One of the best things I learned in high school was not the phrase “semper ubi, SUB ubi” (always wear, UNDERwear) (oh, that AP Latin humor gets me every time), but that the one way to make sure that no one hassled you was to look as though you looked like you knew precisely what you were doing. If you LOOKED like you knew what you were doing, you were probably not setting fire to a locker somewhere. Probably.

It was an early version of the ‘fake it ’til you make it’ adage that they teach people suffering from mental illness, and it’s a good life lesson. Should I ever put together Aunt Becky’s Guide To Life, along with “Pants First, Then Shoes,” that will be up there high on my list of things to master.

I’ve always been remarkably good at it, maybe it’s because my home life was chaotic, maybe I just have a good p-p-p-p-poker face, I don’t know.

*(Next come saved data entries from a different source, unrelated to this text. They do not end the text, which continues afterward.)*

/-- ADMISSION (R229): the regulator finishes a CHECK or LOAD. -/
def execAdmission (img : List Byte) (err : Option Nat) (s : State) : Res :=
  .next (if !s.power.ready then s else match s.rgl.op with
    | .check => s.readImage img err
    | .load _ => s.readImage img err
    | _ => s)

/-! ### Cold start (R237, 03 R88, 04 R90, 12 R328, 16 R409) -/

/-- The watchdog interval of a context; 0 for none. -/
def Image.watchdog (i : Image) (lctx : Nat) : Nat :=
  (i.faults.findSome? (fun f => match f with | .watchdog _ l n => if l = lctx then some n else none | _ => none)).getD 0

/-- Auxiliary registers with their initial values; FL and MODE keep their defined bits (04 R90). -/
def CtxE.auxTab (e : CtxE) : Tab Word :=
  (List.range 8).foldl (fun (t : Tab Word) i =>
    let v := e.aux.getD i 0
    t.set (fun _ => 0) i (if i = 6 then v &&& 0x1F else if i = 7 then v &&& 0xF else v)) []

/-- The bank and record of a context as START writes them. -/
def CtxE.initial (e : CtxE) (gen : Bool) (wd : Nat) : Ctx :=
  { dw := (e.pers.zipIdx).foldl (fun (t : Tab Word) p => t.set (fun _ => 0) p.2 p.1) [], dtop := BitVec.ofNat 5 (e.pdepth + 31)
    docc := e.pdepth, aux := e.auxTab, q := e.q, pc := e.entry, st := .idle, db := e.db, gen := gen, lctx := e.lctx, entry := e.entry
    restart := e.restart, pdepth := e.pdepth, world := e.world, home := e.home, level := e.home, kbase := e.kbase
    vbase := e.vbase, dspill := e.dspill, rspill := e.rspill, evmask := e.evmask, ie := e.evctl.getLsbD 0, wdW := wd
    fresh := true }

/-- Engine `k` enters START. -/
def State.enterStart (s : State) (k : Nat) : State := s.modEng k (fun e => { e with st := .start, run := .parked, icache := [] })

/-- Engine `k` of the start: a position's engine loads its code, engine 8 enters TEST with the spare role. An engine of a fenced
train stays OFF, and a failed load leaves the local store as it was (R429, log entry 31). -/
def State.startEngine (s : State) (i : Image) (k : Nat) : State :=
  if (s.engAt k).st != .off || s.fences.contains (.train (k / 9)) then s
  else if k % 9 = 8 then
    (s.enterTest k).modTrain (k / 9) (fun x => { x with spare := some 8 })
  else
    match i.mach (k / 9) (k % 9) with
    | some m =>
      if s.copyBad (k / 9) m then ((s.modEng k (fun e => e.forPos m)).enterStart k).copyFailed (k / 9) m
      else ((s.copyIn k m).modEng k (fun e => e.forPos m)).enterStart k
    | none => (s.wipe (lsKey k 0) 0x10000).enterStart k

/-- The service tick of a start (R237 step 3). -/
def State.serviceAt (s : State) (i : Image) : Nat :=
  if i.hdr.startTime ≠ 0 then i.hdr.startTime
  else
    let t := s.now + 8000
    let p := i.period 0
    let o := p.offset t
    if o = 0 then t else t + p.period - o

/-- Steps 1 and 2 of R237. -/
def State.startImage (s : State) (gen : Bool) : State :=
  let i := s.img gen
  let s := (List.range (9 * s.variant.trains)).foldl (fun s k => s.startEngine i k) s
  let s := i.ctxs.foldl (fun s c => s.setCtx (ctxId (9 * c.train + c.pos) c.slot) (c.initial gen (i.watchdog c.lctx))) s
  let s := i.mboxes.foldl (fun s m => s.modMbox m.train m.mb (fun _ => {})) s
  let outs := (List.range 64).flatMap (fun g => (i.outletsOf g).map (fun n => (n, i.safeOf g n)))
  let s := outs.foldl (fun s p => s.writeSafe p.1 p.2) s
  s.modRgl (fun r => { r with op := .start gen (s.serviceAt i) })

/-- START (R236, R237). -/
def State.start (s : State) (gen : Bool) : State :=
  let t := (s.img gen).hdr.startTime
  if s.anyRunning || (s.slotOf gen).st != .loaded || s.gf.safe || s.power.retSt != .active then s.rglRefuse stateRfs
  else if t ≠ 0 ∧ t < s.now + 8000 then s.rglRefuse ⟨0x1D, 0xFF, 0x28⟩
  else s.startImage gen

/-- START as a command. -/
def State.cmdStart (s : State) (slot : Bool) : State := s.rglCmd true (fun s => s.start slot)
/-- START. -/
def execStart (slot : Bool) (a : HAcc) (s : State) : Res := .next (s.hostDo a 0x1000 (fun s => s.cmdStart slot))

/-- Step 4 of R237: engines enter SERVICE and the image is RUNNING. The trip channels that guard its groups are enabled, and a group may
be TRIPPED from now on (09 R246, 10 R277, R280); in SAFE, raised while START waited, its outlets carry 0b11 (16 R407). -/
def State.service (s : State) (gen : Bool) : State :=
  let s := (List.range (9 * s.variant.trains)).foldl (fun s k =>
    if (s.engAt k).st == .start then s.modEng k (fun e => { e with st := .service }) else s) s
  let s := { s with
    esc := { s.esc with svc := s.time }
    rmt := { s.rmt with startedSecured := s.rmt.startedSecured || s.lcs.st == LState.secured } }
  let s := s.tripChange (fun s => (s.setSlot gen { s.slotOf gen with st := .running }).tripEdges)
  (if s.gf.safe then s.overrideAll else s).rglPlain

/-- SERVICE_TICK (R237). -/
def execServiceTick (s : State) : Res :=
  .next (match s.rgl.op with
    | .start gen svc => if svc ≤ s.now then s.service gen else s
    | _ => s)

end Sys2Proof.Machine
end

But I always look like I know precisely what I am doing. And for the most part, I have always simply known that what I was doing was precisely what I should be doing for that time. Even during my blasted nursing school days, whether or not I was HAPPY, it was what I should have been doing because I knew with certainty it must be.

I never waffle much with my decisions, especially my decisions about how delicious waffles are, and I never much struggle with uncertainty. For me there is a single path to follow, and I simply follow it. It’s very dogmatic to be me, I guess, and even though my decisions aren’t always right, there’s never so much as a shred of doubt in them while I’m making them.

Lately, though, I’ve been struggling. Floundering, even, although when I say that, I think of the fish and then I giggle because I think of that Faith No More video with the flopping fish, and then I remember how much I fucking love Mike Patton.

But my decision to be a writer was something that came about as a shock to me. It was like I realized I could dip my head underwater and breathe without a mask. I simply didn’t know that I had any talent for it, and once I did, I was beyond stunned, because you think you’d know if you could do something cool like breathe underwater, right?

I’ve gone after it, balls to the wall, because I realized that this was what I was supposed to do. But for the first time in my life, I became doubtful. Was this really what I was supposed to do?

Where my path before had been brightly lit with gaily colored lights and lighted disco sidewalks (hey, this is MY path, Pranksters and I would bejewel all of you if I could), it turned a murky, cloudy grey. I couldn’t see what I was supposed to do next. I was all kinds of turned around and suddenly a mist crept in and I couldn’t even tell which way was up any longer.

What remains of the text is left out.